- Why are the primary colors for light (RGB) different from the primary colors for paint (RYB)?
- The traditional paint primaries—red, yellow, blue (RYB)—are a historical, practical set for artists but are not the optimal subtractive primaries for reproducing the broadest range of colors with filters or modern inks. The more effective subtractive primaries are cyan, magenta, and yellow (CMY), which directly absorb one primary light color each. This CMY system is used in color printing because it provides a wider gamut of colors than RYB when mixing.
- If I mix red and green light, I get yellow. But mixing red and green paint makes brown. Why?

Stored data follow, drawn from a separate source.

-- ==== Sys2Proof/Machine/JobTable.lean ====
section
/-! DEFINITION. The job table's shared operations: the counts (R32, R33), the completion of a close (R37, R38),
and the removal of a region (R11), which waits on the merges of the line protection unit (R47). -/

namespace Sys2Proof.Machine

/-! ### Regions -/

/-- The line lies in the range of a region record (R5, R9). -/
def Region.holds (r : Region) (line : Nat) : Bool := decide (r.base ≤ line) && decide (line < r.base + r.size)

/-- The merges in flight on a region record: the occupied entries whose region record it is (R47). -/
def State.mergesOn (s : State) (uid : Nat) : Nat :=
  s.protection.table.toList.countP fun e => match e with
    | some m => match m.req.place with
      | .region _ u => decide (u = uid)
      | _ => false
    | none => false

/-- The plane of a BAND belongs to the plane set of the side that is METERING (R11). -/
def State.planeMetering (s : State) (k : RegionKind) : Bool :=
  match k, s.meteringSide with
  | .band p _ _, some r => hasPlane r.planes p
  | _, _ => false

/-- The band fields of a region record, zeros for a PRIVATE one (R9; DESIGN CHOICE, log entry 13). -/
def RegionKind.vals : RegionKind → List Val
  | .priv => [u8 0, u8 0, u16 0]
  | .band p d n => [u8 p.val, u8 d, u16 n]

/-- The record of a region as the RESULT of its removal carries it (R9, R11). -/
def regionVals (slot : Fin 32) (r : Region) : List Val :=
  [u8 slot.val, u8 r.state.code, u32 r.base, u32 r.size, u8 r.kind.code] ++
    optVal 1 (r.job.map fun j => j.val) ++ [u16 r.refusals] ++ r.kind.vals

/-- The attempt of a parked REGION REMOVE (R11): refused while the plane is being metered, otherwise the slot is
freed and the bound job's count of bound regions decreases. -/
def attemptRemove (slot : Fin 32) (s : State) : State :=
  match s.classifier.regions[slot] with
  | none => s
  | some r =>
    if s.hasParked (ParkObject.isRegion slot) ∧ s.mergesOn r.uid = 0 then
      if s.planeMetering r.kind then
        s.completeParked (ParkObject.isRegion slot) (some .busy) []
      else
        let freed := { s with classifier :=
          { s.classifier with regions := put s.classifier.regions slot none } }
        let counted := match r.state, r.job with
          | .live, some j => freed.onJob j fun x => { x with regions := x.regions - 1 }
          | _, _ => freed
        counted.completeParked (ParkObject.isRegion slot) none (regionVals slot r)
    else s

/-! ### The completion of a close -/

/-- A region after the job slot is freed: a LIVE region bound to the slot becomes ORPHAN (R14). -/
def orphanRegion (i : Fin 16) (r : Region) : Region :=
  if r.state = .live ∧ r.job = some i then { r with state := .orphan, job := none } else r

/-- The number of LIVE regions bound to a job slot. -/
def boundRegions (i : Fin 16) (v : Vector (Option Region) 32) : Nat :=
  v.toList.countP fun x => match x with
    | some r => decide (r.state = .live) && decide (r.job = some i)
    | none => false

/-- The tag and the slot that the RESULT of every job order carries (R23). -/
def jobNames (i : Fin 16) (j : Job) : List Val := [u16 j.tag, u8 i.val]

/-- The user id of a user slot, 0 for a free one. -/
def State.userId (s : State) (u : Fin 64) : Nat :=
  match s.accounts.users[u] with
  | some r => r.id
  | none => 0

/-- The id and the slot of a user, as the RESULT of an order that resolved the id carries them (R120). DESIGN CHOICE:
the id first where a rule does not list them (log entry 13). -/
def userNames (u : Fin 64) (id : Nat) : List Val := [u32 id, u8 u.val]

/-- The number of sides that the parked JOB CLOSE of a slot voided (R36). -/
def voidedByClose (i : Fin 16) (o : OrderTaker) : Nat :=
  match o.parked.find? fun p => p.object.isJob i with
  | some { object := .job _ n, .. } => n
  | _ => 0

/-- The RESULT of a JOB CLOSE (R38 step 1). -/
def closeVals (i : Fin 16) (j : Job) (s : State) : List Val :=
  [u8 i.val, u16 j.tag, u8 j.kind.code, u32 (s.userId j.owner), u32 j.enciphered, u32 j.settled,
    u8 (voidedByClose i s.orders), u8 (boundRegions i s.classifier.regions)]

/-- The completion of a job's close in one event (R38). -/
def completeClose (i : Fin 16) (j : Job) (s : State) : State :=
  ({ s with
      classifier := { s.classifier with
        regions := s.classifier.regions.map fun (x : Option Region) => x.map (orphanRegion i) }
      jobs := put s.jobs i none }).completeParked (ParkObject.isJob i) none (closeVals i j s)

/-- A completion attempt (R37): it succeeds when the job is CLOSING and its side, merge and line counts are
zero. -/
def attemptClose (i : Fin 16) (s : State) : State :=
  match s.jobs[i] with
  | none => s
  | some j =>
    if j.state = .closing ∧ j.sides = 0 ∧ j.merges = 0 ∧ j.lines = 0 then completeClose i j s else s

/-! ### Counts and totals (R32, R33) -/

/-- The line count of a job increases by one (R32). At its maximum it stays there (R2); that no notice is raised then is
DEDUCED (log entry 21). -/
def lineArrives (i : Fin 16) (s : State) : State := s.onJob i fun j => { j with lines := min max32 (j.lines + 1) }

/-- The line count of a job decreases by one (R32). -/
def lineLeaves (i : Fin 16) (s : State) : State := s.onJob i fun j => { j with lines := j.lines - 1 }

/-- A total of a job increases by one, saturating with SATURATION (R33). -/
def countEnciphered (i : Fin 16) (s : State) : State :=
  match s.jobs[i] with
  | none => s
  | some j =>
    let r := addSat max32 j.enciphered 1
    (s.onJob i fun j => { j with enciphered := r.1 }).raiseIf r.2 .saturation

/-- The sides-settled total of a job increases by one, saturating with SATURATION (R33). -/
def countSettled (i : Fin 16) (s : State) : State :=
  match s.jobs[i] with
  | none => s
  | some j =>
    let r := addSat max32 j.settled 1
    (s.onJob i fun j => { j with settled := r.1 }).raiseIf r.2 .saturation

/-- A side leaves the side count of its job, with a completion attempt (R32, R37). -/
def sideLeaves (i : Fin 16) (s : State) : State :=
  attemptClose i (s.onJob i fun j => { j with sides := j.sides - 1 })

end Sys2Proof.Machine
end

- This highlights the core difference between additive and subtractive mixing. Red light plus green light adds wavelengths, stimulating the red and green cones in your eye approximately equally, which your brain perceives as yellow. Red paint appears red because it absorbs (subtracts) green and blue light, reflecting mostly red. Green paint absorbs red and blue. Mixing them means the mixture absorbs both green AND blue (from the red paint) and red AND blue (from the green paint), leaving very little light of any color to reflect—resulting in a dark, muddy brown, not a bright yellow.
- In the simulator, mixing all three subtractive colors (CMY) makes black. Why does my printer also have a black (K) ink cartridge?
- The simulator uses ideal, perfectly absorbing filters. Real-world cyan, magenta, and yellow inks are not perfect; they absorb some of their intended color wavelengths incompletely and also absorb a little of other colors. Mixing all three typically produces a dark, muddy brown rather than a true black. Using a dedicated black ink (the 'K' in CMYK) provides a pure, deep black for text and shadows, saves on colored ink, and improves print quality and cost-effectiveness.
- What is the 'white' reference in both mixing models?
- In additive mixing, white is the result when all three primary light colors are combined at full intensity. It represents the presence of a broad spectrum of wavelengths. In subtractive mixing, white is the starting condition—it is the color of the illuminating light source (e.g., white paper or a white screen) from which colors are subtracted by filters or pigments. If no wavelengths are subtracted, all light is reflected or transmitted, and you see white.